2. Plan presentation for class
    1. Background on your ethical topic, including a debate on the various dimensions/sides of it. 
        a. What is a quick overview of this issue? 
            We wanted to establish a link between educational outcomes and relative funding and poverty levels to help inform policy making individuals about the best ways to support education.
        b. Why should we be addressing this issue?  (Why is it important?) 
            This is important because we are invested in ensuring a quality education for all students, regardless of their income levels.
        c. What are the ethical concerns? 
            The conern is that, as a society, our education system is biased and provides much better service for individuals of means when compared to folks living in poverty.
        d. What are the ethical justifications for both sides? 
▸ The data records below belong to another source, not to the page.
/-- End instruction `n`: its memory error is reported, its record written, its counter incremented, its
tests made, its miss counted, and it leaves flight. -/
def State.finishInst (s : State) (n : Nat) : State :=
  match s.inst n with
  | none => s
  | some i0 =>
    let s0 := match i0.memErr with
      | some p => if i0.faults.contains Code.fMemError then s
        else s.instFault n { code := Code.fMemError, unit := 0x06, addr := p.2, poison := i0.poison, detail := p.1 }
      | none => s
    match s0.inst n with
    | none => s0
    | some i =>
      let code := i.endCode
      let kind := if i.faults.isEmpty then 0 else 2
      let x := s0.cx i.ctx
      let s1 := if kind = 2 then s0.onCx i.ctx fun y => y.setErr code y.rseq else s0
      let s2 := s1.onCx i.ctx fun y => { y with resv := y.resv - 1 }
      let s3 := if kind = 2 || i.w.rec' then
          s2.writeRec i.ctx (i.cls == 1)
            { kind := kind, code := code, opc := i.opc, spec := i.spec, poison := i.poison, int := i.w.int', called := i.called,
              spos := i.spos, issue := i.issue, result := if i.spec then 0 else i.result.toNat, seqid := i.seqid }
        else s2
      let s4 := s3.bump i.ctx i.w
      let s5 := (i.aux.filter fun k => decide (1000 ≤ k) && decide (k < 1016)).foldl (fun s k => s.precTest i.ctx (k - 1000)) s4
      let miss := match i.deadline with
        | some d => i.cls == 1 && decide (d < s.time.cclk)
        | none => false
      let s6 := if miss then
          let r := i.resv.getD 0
          ((s5.onRv r fun y => { y with misses := holdAdd y.misses 1 }).onSluice fun q => { q with misses := holdAdd q.misses 1 }).raise
            0x0307 0x01 [r, i.issue]
        else s5
      let _ := x
      ({ s6 with insts := Map.erase s6.insts n }).freeReleased

end Sys2Proof.Machine
end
            While one side claims that all children have an equal right to education, the other side affirms their right to provide the best education possible to them, using whatever means they have at their disposal.
        e. What are the possible solutions? 
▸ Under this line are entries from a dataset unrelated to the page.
def gatOf (x : Nat) (rows : Nat) : Gat :=
  let k := sextNat 32 x
  if k = -1 then .zeros else if 0 ≤ k ∧ k < rows then .row k.toNat else .bad x

/-- The row coordinate of A at another K iteration. -/
def Inst.reAt (i : Inst) (e : LoopE) (p : Place) (w : List Nat) (c : Coord) (r : Nat) : Coord :=
  let x := i.aAt e p w r
  if i.gath then { x with c1 := c.c1 } else x

/-- Distinct spans. -/
def dedupSpan : List Span → List Span
  | [] => []
  | x :: xs => x :: (dedupSpan xs).filter fun y => y != x

/-- The streamed rows of one pass on core `g`, with their prologues. -/
structure Rows where
  s : State
  rows : List MRow
  bad : Bool
  fault : Option Nat
  t2 : Bool
  /-- a program-region block of another domain that the rows would read (R314) -/
  foreign : Option Nat

/-- What a prologue leaves of its block at the positions of the pass. -/
def pickAt {α : Type} (blk pos : List Int) (xs : List α) : List α := ((blk.zip xs).filter fun z => pos.contains z.1).map Prod.snd

/-- Read and prepare the rows of pass `x` of a tile; `first` marks the first word pass of its product. -/
def State.mmRows (s : State) (i : Inst) (p : Place) (g x : Nat) (first : Bool) (v : List Nat) (tgt : List Tgt) : Rows :=
  let e := i.loop
  let q := x % 4
  let dn := i.pA q
  let d := i.desc dn
  let kd := 1 - i.aRow
  let rs := i.passRows e p v x
  let ix := i.desc i.idxN
  let isp := if i.gath then rs.flatMap fun r => ix.spans ⟨(e.gm p v r : Nat), 0, 0, 0⟩ else []
  let f0 := s.fetch i.n g true tgt isp
  let gat : Nat → Gat := fun r => if i.gath then gatOf (ix.raw f0.2.1 ⟨(e.gm p v r : Nat), 0, 0, 0⟩) d.e1 else .row 0
  let at' : Nat → Coord := fun r =>
    let c := i.aAt e p v r
    match gat r with
    | .row k => if i.gath then { c with c1 := (k : Nat) } else c
    | _ => c
  let live := rs.filter fun r => match gat r with | .row _ => true | _ => false
  let bl := i.kBlock e p v
  let pos := fun (r : Nat) => i.rowPos e p v q (at' r) 0 (p.tk : Nat)
  let blk := fun (r : Nat) => i.rowPos e p v q (at' r) bl.1 bl.2
  let known := fun (r : Nat) => (i.rowQ.find? fun y => y.1 == i.qKeyOf e g v r q).map Prod.snd
  -- under NORMF the first pass that meets a row reads all of it first (R220, log 122)
  let all := fun (r : Nat) => if i.normf && (known r).isNone then (i.walkK e p v).flatMap fun w => (i.rowPos e p w q (i.reAt e p w (at' r) r) 0 (p.tk : Nat)).map fun kk => (i.reAt e p w (at' r) r).add kd kk else []
  let qsp := live.flatMap fun r => (all r).flatMap d.spans
  let asp := live.flatMap fun r => dedupSpan ((blk r ++ pos r).flatMap fun kk => d.spans ((at' r).add kd kk))
  let gv := i.desc i.gvN
  let gco := fun (r : Nat) (kk : Int) => (⟨(at' r).get kd + kk, 0, 0, 0⟩ : Coord)
  let gsp := if i.gain then live.flatMap fun r => dedupSpan ((blk r ++ pos r).flatMap fun kk => gv.spans (gco r kk)) else []
  match s.foreignBlock g i.dom (isp ++ qsp ++ asp ++ gsp) with
  | some b => ⟨s, [], false, none, false, some b⟩
  | none =>
  let fq := f0.1.fetch i.n g true tgt qsp
  let f1 := fq.1.fetch i.n g true tgt (asp ++ gsp)
  let vw := f1.2.1
  let eps := (epsOf (i.sv i.epsN % 2 ^ 32)).getD 0
  let fault := rs.findSome? fun r => match gat r with | .bad k => some k | _ => none
  let note := fun (s : State) (r : Nat) (st : RowStat) =>
    (s.onInst i.n fun j => { j with rowQ := (i.qKeyOf e g v r q, st) :: j.rowQ.filter fun y => y.1 != i.qKeyOf e g v r q }).onStat g (r % 32) fun _ => st
  let out := rs.foldl (fun (acc : State × List MRow × Bool) r =>
    match gat r with
    | .row _ =>
      let c := at' r
      let ps := pos r
      let bs := blk r
      let base := d.kvec vw c kd ps bs
      let gs := fun (l : List Int) => l.map fun kk => if i.gain then gv.valTs vw (gco r kk) else Ext.fin false 1
      let t2 := ps.any fun kk => d.t2bad vw (c.add kd kk) || (i.gain && gv.t2bad vw (gco r kk))
      let cnt := first && (q == 0 || q == 1)
      -- the deferred form adds the squares of the first column tile's rows (R218)
      let s1 := if i.drms && cnt && e.firstCol v then
          let ord := i.kOrd e p v * i.cplxF + (if q = 1 then 1 else 0)
          let old := (((acc.1.inst i.n).getD i).rowQ.find? fun y => y.1 == e.qKey g v r).map Prod.snd
          note acc.1 r ((old.getD {}).group i.seed.toNat i.issue g (r % 32) ord false base.vals)
        else acc.1
      -- a prologue converts whole blocks; the pass takes its own positions of them
      let pick := fun (s : State) (y : List Ext × List (Option Int) × Counts) =>
        (s, KVec.mk (pickAt bs ps y.1) (pickAt bs ps y.2.1) y.1 ps, if bs.head? == ps.head? then y.2.2 else Counts.zero)
      let res : State × KVec × Counts :=
        if i.normf then
          let q := (known r).getD (
            let xs := (all r).map fun y => d.valTs fq.2.1 y
            ((List.range (cdiv xs.length 32)).zip (chunks 32 xs.length xs)).foldl
              (fun (st : RowStat) z => st.group i.seed.toNat i.issue g (r % 32) z.1 false z.2) ({} : RowStat))
          let rho := rowRho q (i.kTotal e : Nat) eps
          pick (if (known r).isNone then note s1 r q else s1) (i.normRow d dn c kd rho (gs bs) bs base.blk)
        else if i.gain then pick s1 (i.gainRow d dn c kd (gs bs) bs base.blk)
        else (s1, base, Counts.zero)
      let s2 := if cnt && (i.gain || i.normf) && (e.firstCol v || !i.normf) then res.1.count i.n i.strm res.2.2 else res.1
      (s2, acc.2.1 ++ [⟨r, false, res.2.1⟩], acc.2.2 || t2)
    | _ => (acc.1, acc.2.1 ++ [⟨r, true, ⟨[], [], [], []⟩⟩], acc.2.2)) (f1.1, [], false)
  ⟨out.1, out.2.1, f0.2.2 || fq.2.2 || f1.2.2, fault, out.2.2, none⟩

/-! ### Stationary tiles (R91, R92, R300) -/

/-- The core of a bay that forwards a relayed tile to core `c`. -/
def relayParent (c : Nat) : Option Nat := if c % 8 = 0 then (if c = 0 then none else some (c - 8)) else some (c - 1)

/-- Bay dispatch delivers a relayed tile to core `c` of bay `b` itself: it is core 0, or its parent is fenced. -/
def State.relayRoot (s : State) (b c : Nat) : Bool := match relayParent c with
  | none => true
  | some k => s.coreFenced (64 * b + k)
            While there are no easy answers to this debate, the truth is that funding does not automatically lead to better results. Instead, the decisions made within school districts about how to spend the money may be more informative. 
    2. References that informed your debate. 
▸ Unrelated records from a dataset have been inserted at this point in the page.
def State.attfCost (s : State) (i : Inst) : Nat :=
  let d := i.ap.d
  let l := s.liveTiles i
  maxOr 0 (i.cores.map fun g =>
    let mine := l.filter fun q => q.1.g == g
    if mine.isEmpty then 0
    else 32 + (mine.map fun q => q.1.rows.length * max (d / 32) 2 * q.2.length).sum + 160 + 40 * busiest (s.sAv i (g / 64)) (d / 32))

/-- The accesses of a chain product's passes: in each, its slice of the streamed rows, then of the keys or values. -/
def Inst.chainAddrs (i : Inst) (c : PoolCfg) (x : Sliver) (t : KeyTile) (d : Desc) (at' : Nat → Coord) (isV : Bool) : List Nat :=
  (i.slicesOf c d isV).flatMap fun ks =>
    lineSort (x.rows.flatMap fun r => ks.flatMap fun k => d.spans ((at' r).add 0 (k : Nat)))
    ++ lineSort ((i.keysIn x t).flatMap (i.keySpans c x t isV ks))

/-- Accesses in R359's order: the parameter block and the selection list; for each sliver what it reads first, for each
live tile the score passes, the bitmap and the segment lists, and what follows them, then the outputs. -/
def State.attAddrs (s : State) (i : Inst) (first : Sliver → List Nat) (tile : Sliver → KeyTile → List Nat) (outs : Sliver → List Nat) : List Nat :=
  let c := s.poolOf i
  let a := i.ap
  let sel := i.sa (i.f 1 5 5)
  linesOf 64 (parAddr i) 64 ++ (if i.atSrc = 1 then linesOf 64 sel (64 + 16 * (s.selAt sel).ents.length) else [])
  ++ (s.liveTiles i).flatMap fun q =>
    let x := q.1
    first x ++ q.2.flatMap (fun t =>
      i.chainAddrs c x t i.atQ (fun r => i.srcAt i.atQ (x.row r)) false
      ++ (if a.block then lineSort (x.rows.flatMap fun r => (i.keysIn x t).map fun j =>
          (⟨0, (a.blockBit (i.qposOf x r) (i.kposOf c.T t j)).1, 1⟩ : Span)) else [])
      ++ lineSort (i.segSpans x t) ++ tile x t)
    ++ outs x

/-- ATTF's accesses: the chunks' passes, then each chunk's drain, the first with the log-sum-exp, the status bytes and
the records. -/
def State.attfAddrs (s : State) (i : Inst) : List Nat :=
  let c := s.poolOf i
  let nch := i.ap.d / 32
  let o := i.atO
  let ng := if i.atPgs = 0 then 1 else cdiv (((s.refsNow i).filter fun r => decide (r.state < 2)).length) i.atPgs
  s.attAddrs i (fun _ => [])
    (fun x t => (List.range nch).flatMap fun k => lineSort ((i.keysIn x t).flatMap (i.keySpans c x t true ((List.range 32).map (32 * k + ·)))))
    fun x => (List.range ng).flatMap fun gp => (List.range nch).flatMap fun k =>
      let base := o.base + (i.pidx + x.no * ng + gp) * partUnit i.ap.d
      (if i.atPart then lineSort [⟨o.loc, base + 16448 * k, 16448⟩]
        else lineSort (x.rows.flatMap fun r => o.anySpans ((i.dstAt o (x.row r)).add 0 (32 * k : Nat)) 32))
      ++ if k != 0 then [] else
        (if i.lseEn then lineSort (x.rows.flatMap fun r => i.atLse.spans (i.dstAt i.atLse (x.row r))) else [])
        ++ (if i.statEn' then lineSort (x.rows.map fun r => i.atStat.byteAt (i.dstAt i.atStat (x.row r))) else [])
        ++ (if i.atPart then lineSort [⟨o.loc, base + 16448 * nch, 1024⟩] else [])
        ++ (if i.atPgs = 0 then [] else linesOf 64 (i.sa (i.f 1 20 5) + 256 * (x.no * ng + gp)) 256)

/-- Form the work of an ATTF whose keys are known. -/
def State.attfWork (s : State) (i : Inst) : State :=
  let nS := (i.slicesOf (s.poolOf i) i.atQ false).length
  let ws := s.attWork i 20 (fun x => List.replicate nS ⟨x.g, false, x.rows.length⟩
      ++ (s.chunksF i x).map fun q => ⟨q.1, true, x.rows.length⟩)
    (fun x => (List.range (i.ap.d / 32)).map (chunkF (s.sAv i (x.g / 64)))) fun _ => []
  s.onInst i.n fun y => { y with work := ws }

/-- A paged ATTF in its turn: its key list, then its work. -/
def State.attfOpen (s : State) (i : Inst) : State :=
  let k := s.openKeys i
  if !k.2 then k.1
  else match k.1.inst i.n with
    | none => k.1
    | some j => k.1.attfWork j

end Sys2Proof.Machine
end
        We took information from the NAEP (the Nation's Report Card) and from the US Census Bureau to help us make our case.
    3. Introduction of your software solution. 
        a. How does your software solution relate to the ethical topic? 
            This software makes it easy for a user to look at the disparities in funding and educational outcomes in our nation at a variety of levels. It invites thought and discussion about how to best fund our schools, and encourages policy makers to think outside of the box when creating solutions.
        b. A demonstration of how the software can be used to weigh in on aspects of the ethical topic; perhaps reinforcing the debate in #1. 

    4. Design of your software. 
        a. A deeper dive into interesting aspects of the code, the dataset, or the development process that would be educational to others learning about coding in Python, coding with data, or coding for ethics. 
            Plotly has a bunch of cool stuff. You can also see how we had to manipulate the data to make merge the two sets.
        b. Show us the most complex portions of your code and explain the implementation. 
            See visualization #3, function update_poverty()